Brief: Take the records below and retype them line by line, from the first line through the one containing "let w := e1.slotAt idx"; stop there.

Dataset excerpts:
+++

/-- Hashes of a request's page up to index `k` come from the node of the page before (R385, R388). -/
def State.insertNode (s : State) (n i k : Nat) : State :=
  let e := s.srv n
  let q := tabGet {} e.reqs i
  let p := q.list.getD k 0
  let parent : Option (Option (Nat × PrefixNode)) :=
    if k = 0 then some none
    else (e.nodes.find? fun (_, x) => x.page == q.list.getD (k - 1) 0).map some
  let held := (List.range k).any fun j => (e.page (q.list.getD j 0)).supplied
  match parent with
  | none => s
  | some par =>
    let tokens := (List.range e.pageTokens).map fun j => q.token (k * e.pageTokens + j)
    let h := e.blockHash (match par with | some (_, x) => x.hash | none => 0) q.variant tokens
    if (e.page p).isShared || (e.page p).supplied || held || e.nodes.any (fun (_, x) => x.hash == h) then s
    else
      let pk := par.map (·.1)
      let s1 := if (s.part n).prefixShare.toNat ≤ e.nodes.length then
          (match e.evictable pk with | some v => s.evict n v | none => s) else s
      let e1 := s1.srv n
      if (s.part n).prefixShare.toNat ≤ e1.nodes.length then s
      else match e1.freeSlot 1 with
        | none => s1
        | some idx =>
          let w := e1.slotAt idx
          let x : PrefixNode :=
            { hash := h, parent := pk.getD 0, page := p, variant := q.variant, refs := 1, children := 0,
              lastUse := s.tmb.beat, depth := k }
          let s2 := s1.modSrv n fun e =>
            { (e.modPage p fun g => { g with node := true }) with nodes := tabPut w x e.nodes, slots := idx :: e.slots }
          let s3 := (s2.winWrite n w (x.bytes true)).1.modReq n i fun q => { q with nodes := tabPut k w q.nodes }
          match pk with
          | some pw => s3.modNode n pw fun y => { y with children := y.children + 1 }
          | none => s3

/-- Seal the pages that a request has filled, and consider a node for each (R374, R388). -/
def State.sealPages (s : State) (n i : Nat) : State :=
  let q := tabGet {} (s.srv n).reqs i
  forAll (List.range (min q.list.length (q.cached / (s.srv n).pageTokens))) (fun k s =>
    let p := q.list.getD k 0
    if !pageReal p || ((s.srv n).page p).isSealed then s
    else (s.modSrv n fun e => e.modPage p fun x => { x with isSealed := true }).insertNode n i k) s

/-! ### Areas of the window (R332, R371, R373) -/

/-- An area of the window in device-bias pages, and where asked in working regions. -/
def State.areaOk (s : State) (n w len : Nat) (working : Bool) : Bool :=
  decide (0 < len) && (s.part n).inWindow w len && ((s.part n).segs w len).all fun (a, k) =>
    rangesCover (pageOf a) (pageOf (a + k - 1) + 1) s.mem.bias && !(working && s.guardedAt a)

/-- The lowest `need` pages whose structure plane lies in a stack. -/
def scanPages (at_ : Nat → Option Nat) (k : Nat) : Nat → Nat → Nat → List Nat
  | _, 0, _ => []
  | 0, _, _ => []
  | fuel + 1, need + 1, p => if at_ p = some k then p :: scanPages at_ k fuel need (p + 1) else scanPages at_ k fuel (need + 1) (p + 1)
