-- ==== Sys2Proof/Machine/Plans.lean ====
section
/-! DEFINITION. What a step boundary makes: mask rows, page-list snapshots, the tensors that the engine binds, its own jobs
on the near-bank engines, step plans and the start of the step program (R288, R299, R329, R334, R337, R357 orders 2 to 4,
R359, R380, R381, R394 to R396). -/

namespace Sys2Proof.Machine

/-! ### Mask rows (R395) -/

/-- Bits of a mask row. -/
def bitMap (len : Nat) (bits : List Nat) : List Byte := bytesOfNat len (bits.foldl (fun a k => a ||| 2 ^ k) 0)

/-- A node's own slot and its ancestors' slots of the unit. -/
def ancestors (draft : List DraftNode) (slot : Nat → Nat) : Nat → Nat → List Nat
  | 0, _ => []
  | fuel + 1, k =>
    if k = 0 then []
    else slot k :: ancestors draft slot fuel (draft.getD (k - 1) { token := 0, parent := 0, depth := 0 }).parent

/-- The 2,112 bytes of a mask row of a draft tree below the root at `pos` (R395). -/
def Srv.maskBytes (e : Srv) (pos : Nat) (draft : List DraftNode) : List Byte :=
  let u := e.unitTokens
  let slot (i : Nat) : Nat := (pos + i) % u
  let committed := List.range ((pos + 1) % u)
  bitMap 32 committed ++ List.replicate 32 0 ++ (List.range 64).flatMap fun k =>
    bitMap 32 (if k ≤ draft.length then ancestors draft slot 64 k else [])

/-- The reserved structure page of a stack that holds mask row `r` (R373, R395). -/
def Srv.maskPage (e : Srv) (stack r : Nat) : Option Nat := (tabGet [] e.maskPages stack)[r / 15]?

/-- The mask row of a placed request with a tree is written in every stack (R373, R395). -/
def State.writeMask (s : State) (n : Nat) (p : Placed) : State :=
  let e := s.srv n
  let q := e.req p.entry
  match q.maskRow with
  | some r =>
    if !p.tree then s
    else forAll e.maskPages (fun (k, _) s => match e.maskPage k r with
      | some g => (s.winWrite n (e.structAt g + 0x400 + r % 15 * 2112) (e.maskBytes p.position q.draft)).1
      | none => s) s
  | none => s

/-- Requests with a draft tree in this step keep or take a mask row, the lowest that is free; every other request gives its
row back (R395). -/
def State.assignRows (s : State) (n : Nat) (placed : List Placed) : State :=
  let speculates (i : Nat) : Bool := placed.any fun p => p.entry == i && p.tree
  let s1 := s.modSrv n fun e =>
    { e with reqs := e.reqs.map fun (i, q) => (i, if speculates i then q else { q with maskRow := none }) }
  forAll (placed.filter (·.tree)) (fun p s => s.modSrv n fun e =>
    let free := findFrom (fun r => !(e.reqs.any fun (_, q) => q.maskRow == some r)) 1 e.batchMax 0
    { e with reqs := tabMod {} e.reqs p.entry fun q => { q with maskRow := q.maskRow.or free } }) s1
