/-- A stream is disabled: its keys are erased (R549). -/
def State.ideSwitch (s : State) (stream : Nat) (on : Bool) : State :=
  if on then s.modIde stream fun x => { x with enabled := true } else s.modIde stream fun _ => {}

/-- ENTROPY_FAIL (R550): the DRBG stops until reset. -/
def State.entropyFails (s : State) : State := { s with sec := { s.sec with entropyFail := true } }

/-- An effect that only the PCIe-only fallback has (R67, R540). -/
def whenRecovery (f : State → State) (s : State) : State := if s.pins.mode == .recovery then f s else s

/-! ### The rows -/

/-- DOE_DISCOVERY (R64). -/
def execDoeDiscovery (index : Byte) :=
  act (onTransport .doe fun s => s.tell .doe (.doeProtocol index.toNat (doeProtocolAt index.toNat)))
/-- CDAT_TABLE_ACCESS (R65). -/
def execCdatTableAccess (entry : Half) :=
  act (onTransport .doe fun s => s.tell .doe (.cdat entry.toNat (cdatEntryAt entry.toNat)))
/-- GET_VERSION (R546). -/
def execGetVersion (p : Transport) := act (onTransport p fun s => s.spdmVersion p)
/-- GET_CAPABILITIES (R546). -/
def execGetCapabilities (p : Transport) := act (onTransport p fun s => s.spdmCapabilities p)
/-- NEGOTIATE_ALGORITHMS (R546). -/
def execNegotiateAlgorithms (p : Transport) := act (onTransport p fun s => s.spdmAlgorithms p)
/-- GET_DIGESTS (R546). -/
def execGetDigests (p : Transport) := act (onTransport p fun s => s.spdmDigests p)
/-- GET_CERTIFICATE (R545). -/
def execGetCertificate (p : Transport) (offset length : Half) :=
  act (onTransport p fun s => s.spdmCertificate p offset.toNat length.toNat)
/-- CHALLENGE (R546). -/
def execChallenge (p : Transport) (nonce : Bits256) := act (onTransport p fun s => s.spdmChallenge p nonce)
/-- GET_MEASUREMENTS (R547). -/
def execGetMeasurements (p : Transport) (index : Byte) (signed : Bool) (nonce : Bits256) :=
  act (onTransport p fun s => s.spdmMeasurements p index.toNat signed nonce)
/-- KEY_EXCHANGE (R546). -/
def execKeyExchange (p : Transport) (exchange : Bits512) := act (onTransport p fun s => s.spdmKeyExchange p exchange)
/-- FINISH (R546). -/
def execFinish (p : Transport) (verified : Bool) := act (onTransport p fun s => s.spdmFinish p verified)
/-- HEARTBEAT (R546). -/
def execHeartbeat (p : Transport) := act (onTransport p fun s => s.spdmHeartbeat p)
/-- KEY_UPDATE (R546). -/
def execKeyUpdate (p : Transport) := act (onTransport p fun s => s.spdmKeyUpdate p)
/-- END_SESSION (R546). -/
def execEndSession (p : Transport) := act (onTransport p fun s => s.spdmEnd p)
/-- IDE_KM_KEY_PROG (R549). -/
def execIdeKmKeyProg (stream : Fin 3) (dir keySet : Fin 2) (key : Bits256) :=
  act (onTransport .doe fun s => s.keyProg stream.val dir.val keySet.val key)
/-- KEY_SET_GO (R549). -/
def execKeySetGo (stream : Fin 3) (dir keySet : Fin 2) :=
  act (onTransport .doe fun s => s.keyGo stream.val dir.val keySet.val)
/-- SEC_RCV_GO (R542). -/
def execSecRcvGo := act (whenRecovery State.rcvGo)
/-- RECOVERY_UPLOAD_COMPLETE (R542). -/
def execRecoveryUploadComplete (image : Option (List Byte)) (flashOk : Bool) (second : Option (List Byte)) :=
  act (whenRecovery fun s => s.rcvComplete image flashOk second)
/-- ENTROPY_FAIL (R550). -/
def execEntropyFail := act (whenRunning State.entropyFails)
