-- ==== Sys2Proof/Machine/Events.lean ====
section
/-! DEFINITION. Claims and completions of events, event queues, external inputs, and the registers that a read clears
(R517 to R520, R563 to R573, R580, R583 to R585, R588, R594, R595). -/

namespace Sys2Proof.Machine

/-! ### Claims (R567) -/

/-- A claim of a target: the word it reads, and the state after it. -/
def State.claim (s : State) (t : Nat) : Word × State :=
  match s.evc.best t (s.evc.target t).level with
  | none => (0, s)
  | some (k, p) =>
    (regWord [(31, 1), (8, p), (0, k)],
     s.evcDo fun e => (e.taken t k).modTarget t fun x => { x with running := (p, k) :: x.running })

/-- The source whose handling runs is completed; any other source is ignored (R567). -/
def State.finishEvent (s : State) (t k : Nat) : State :=
  match (s.evc.target t).running with
  | (_, j) :: rest => if j = k then s.evcDo fun e => e.modTarget t fun x => { x with running := rest } else s
  | [] => s

/-- EVC_CLAIM_READ: the PF claims for target 0 alone (R587). -/
def State.evcClaimRead (s : State) (t : Nat) : State :=
  if t = 0 then
    let (w, s1) := s.claim 0
    s1.emit (.regValue w)
  else s.emit (.regValue 0)

/-- EVC_COMPLETE_WRITE (R567, R587). -/
def State.evcCompleteWrite (s : State) (t : Nat) (w : Word) : State :=
  if t = 0 then s.finishEvent 0 (field w 0 8).toNat else s

/-- EVC_SRC_CLEAR (R564). -/
def State.evcSrcClear (s : State) (k : Nat) : State :=
  s.evcDo fun e => (List.range 3).foldl (fun e t => e.taken t k) e

/-- ALERT_OUT# is driven low (R565, R598). -/
def State.alertLow (s : State) : Bool := s.evc.line 2

/-! ### Event queues (R571) -/

/-- EVC_Q_HEAD_WRITE: the vector goes out again where records remain unread; room lets the PF's queue go on
(R571, R572). -/
def State.evqHead (s : State) (fn : Nat) (w : Word) : State :=
  let s1 := s.modEvq fn fun q => { q with head := w }
  let q := s1.evq fn
  let s2 := if q.enable ∧ q.tail ≠ w then s1.interrupt fn (evqVector fn) else s1
  if fn = 0 ∧ s2.evc.pfQueueMode then pfQueueServe 256 s2 else s2

/-- EVC_Q_CTL: a base that is not aligned or a LOG2 out of range leaves the queue disabled; enabling starts its counts
at 0 (R69, R571). -/
def State.evqCtl (s : State) (fn : Nat) (w : Word) : State :=
  let q := s.evq fn
  let on := w.getLsbD 31
  if q.enable then (if on then s else s.modEvq fn fun q => { q with enable := false })
  else
    let s1 := s.modEvq fn fun q => { q with log2 := field w 0 5 }
    let l := (field w 0 5).toNat
    if on ∧ q.base.toNat % 4096 = 0 ∧ 2 ≤ l ∧ l ≤ 16 then
      let s2 := s1.modEvq fn fun q => { q with enable := true, head := 0, tail := 0 }
      if fn = 0 ∧ s2.evc.pfQueueMode then pfQueueServe 256 s2 else s2
    else s1

/-- EVC_PF_MODE (R572). -/
def State.pfModeWrite (s : State) (w : Word) : State := s.evcDo fun e => { e with pfQueueMode := w.getLsbD 0 }

/-! ### External inputs (R569) -/

def State.extIn (s : State) (j : Nat) (low : Bool) : State :=
  let was := tabGet false s.evc.level j
  let s1 := { s with evc := { s.evc with level := tabSet false s.evc.level j low } }
  if low && !was then s1.raise (0x43 + j) j else s1

/-! ### Registers that a read clears (R580) -/

def State.readErrStatus (s : State) : State :=
  ({ s with err := { s.err with overflow := false, lostSeverity := 0 } }).emit (.regValue s.errStatusWord)

def State.readPwrStatus (s : State) : State :=
  ({ s.drew with pwr := { s.pwr with capped := false } }).emit (.regValue s.pwrStatusWord)

def State.readGenStatus (s : State) : State :=
  ({ s with gen := { s.gen with refused := false } }).emit (.regValue s.genStatusWord)

def State.readPortStatus (s : State) (p : Nat) : State :=
  (s.modPort p fun g => { g with routeBusy := false }).emit (.regValue (s.portStatusWord p))

def State.readRtStatus (s : State) (n : Nat) : State :=
  (s.modVf n fun v => { v with rtBusy := false, rtForeign := false }).emit (.regValue (s.rtStatusWord n))

def State.readRingStatus (s : State) (n r : Nat) : State :=
  (s.modRing n r fun g => { g with badField := 0 }).emit (.regValue (s.ringStatusWord n r))

def State.readQLost (s : State) (fn : Nat) : State :=
  (s.modEvq fn fun q => { q with lost := 0 }).emit (.regValue (s.evq fn).lost)

/-! ### The error log's consumer (R519, R521) -/

/-- ERR_CONSUME: a count from the present one to ERR_PRODUCE; records that it passes close. -/
def State.consume (s : State) (w : Word) : State :=
  let e := s.err
  let k := (w - BitVec.ofNat 32 e.consume).toNat
  if e.opened < k then s
  else
    let c := e.consume + k
    { s with err := { e with consume := c, openRecs := e.openRecs.filter fun o => decide (c ≤ o.idx) } }

/-! ### The key and the multiplexer (R574, R576, R583 to R585) -/

/-- GEN_UNLOCK (R583). -/
def State.unlock (s : State) (w : Word) : State :=
  { s with gen := { s.gen with armed := field w 0 16 == 0xA6E7#16 } }

/-- A write to a register that holds WK fields: it consumes the arm, or reports that there was none (R584, R585). -/
def State.keyed (s : State) (f : Bool → State → State) : State :=
  f s.gen.armed { s with gen := { s.gen with armed := false, refused := s.gen.refused || !s.gen.armed } }

/-- Units that a group of the multiplexer has (R575). -/
def muxUnits : Nat → Nat
  | 1 => 96
  | 2 => 64
  | 3 => 8
  | 4 => 16
  | 7 => 3
  | _ => 1

/-- TST_MUX_CTL_WRITE (R574 to R576). -/
def State.muxWrite (s : State) (w : Word) : State :=
  s.keyed fun armed s =>
    let g := field w 16 3
    let u := field w 0 7
    if !armed ∨ muxUnits g.toNat ≤ u.toNat then s
    else
      let on := w.getLsbD 31
      { s with tst := { enable := on, group := g, unit := u, stack := if g = 3 then u.toNat else s.tst.stack }
               sec := { s.sec with muxSeen := s.sec.muxSeen || on } }

/-! ### The rows -/

/-- Number of a function's event queue. -/
def Fn.queue : Fn → Nat
  | .pf => 0
  | .vf n => n.val + 1

/-- EVC_CLAIM_READ (R567). -/
def execEvcClaimRead (t : Fin 3) := act (whenRunning fun s => s.evcClaimRead t.val)
/-- EVC_COMPLETE_WRITE (R567). -/
def execEvcCompleteWrite (t : Fin 3) (w : Word) := act (whenRunning fun s => s.evcCompleteWrite t.val w)
/-- EVC_SRC_CLEAR (R564). -/
def execEvcSrcClear (j : Fin 256) := act (whenRunning fun s => s.evcSrcClear j.val)
/-- EVC_Q_HEAD_WRITE (R571). -/
def execEvcQHeadWrite (f : Fn) (w : Word) := act (whenRunning fun s => s.evqHead (Fn.queue f) w)
/-- EVC_Q_LOST_READ (R571). -/
def execEvcQLostRead (f : Fn) := act (whenRunning fun s => s.readQLost (Fn.queue f))
/-- EXT_IN_ASSERT (R569). -/
def execExtInAssert (j : Fin 2) := act (whenRunning fun s => s.extIn j.val true)
/-- EXT_IN_DEASSERT (R569). -/
def execExtInDeassert (j : Fin 2) := act (whenRunning fun s => s.extIn j.val false)
/-- HIF_RING_STATUS_READ (R594). -/
def execHifRingStatusRead (r : RingRef) := act (whenRunning fun s => s.readRingStatus r.vf.val r.ring.val)
/-- FAB_PORT_STATUS_READ (R444). -/
def execFabPortStatusRead (p : Fin 16) := act (whenRunning fun s => s.readPortStatus p.val)
/-- FAB_RT_STATUS_READ (R595). -/
def execFabRtStatusRead (n : Fin 16) := act (whenRunning fun s => s.readRtStatus n.val)
/-- PWR_STATUS_READ (R492). -/
def execPwrStatusRead := act (whenRunning State.readPwrStatus)
/-- ERR_STATUS_READ (R517). -/
def execErrStatusRead := act (whenRunning State.readErrStatus)
/-- GEN_STATUS_READ (R588). -/
def execGenStatusRead := act (whenRunning State.readGenStatus)
/-- ERR_CONSUME_WRITE (R519). -/
def execErrConsumeWrite (w : Word) := act (whenRunning fun s => s.consume w)
/-- ERR_VF_REC_READ (R520). -/
def execErrVfRecRead (n : Fin 16) := act (whenRunning fun s => s.emit (.regBytes (s.vfRecord n.val)))
/-- GEN_UNLOCK (R583). -/
def execGenUnlock (w : Word) := act (whenRunning fun s => s.unlock w)
/-- TST_MUX_CTL_WRITE (R574). -/
def execTstMuxCtlWrite (w : Word) := act (whenRunning fun s => s.muxWrite w)

end Sys2Proof.Machine
end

+++

Completed task:
/-- Hashes of a request's page up to index `k` come from the node of the page before (R385, R388). -/
def State.insertNode (s : State) (n i k : Nat) : State :=
  let e := s.srv n
  let q := tabGet {} e.reqs i
  let p := q.list.getD k 0
  let parent : Option (Option (Nat × PrefixNode)) :=
    if k = 0 then some none
    else (e.nodes.find? fun (_, x) => x.page == q.list.getD (k - 1) 0).map some
  let held := (List.range k).any fun j => (e.page (q.list.getD j 0)).supplied
  match parent with
  | none => s
  | some par =>
    let tokens := (List.range e.pageTokens).map fun j => q.token (k * e.pageTokens + j)
    let h := e.blockHash (match par with | some (_, x) => x.hash | none => 0) q.variant tokens
    if (e.page p).isShared || (e.page p).supplied || held || e.nodes.any (fun (_, x) => x.hash == h) then s
    else
      let pk := par.map (·.1)
      let s1 := if (s.part n).prefixShare.toNat ≤ e.nodes.length then
          (match e.evictable pk with | some v => s.evict n v | none => s) else s
      let e1 := s1.srv n
      if (s.part n).prefixShare.toNat ≤ e1.nodes.length then s
      else match e1.freeSlot 1 with
        | none => s1
        | some idx =>
          let w := e1.slotAt idx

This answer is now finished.